» **Task goal**
All lines from the one with "s.releaseRow else s))" to the end of the data: return those exactly, and only those.

[Saved entries]
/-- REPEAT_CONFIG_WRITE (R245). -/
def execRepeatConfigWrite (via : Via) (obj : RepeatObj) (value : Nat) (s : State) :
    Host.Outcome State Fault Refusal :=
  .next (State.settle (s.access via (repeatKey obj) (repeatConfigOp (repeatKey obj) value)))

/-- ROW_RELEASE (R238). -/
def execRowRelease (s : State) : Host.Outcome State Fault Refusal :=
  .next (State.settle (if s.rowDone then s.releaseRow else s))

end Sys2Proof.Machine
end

» **Problem solution**
  .next (State.settle (if s.rowDone then s.releaseRow else s))

end Sys2Proof.Machine
end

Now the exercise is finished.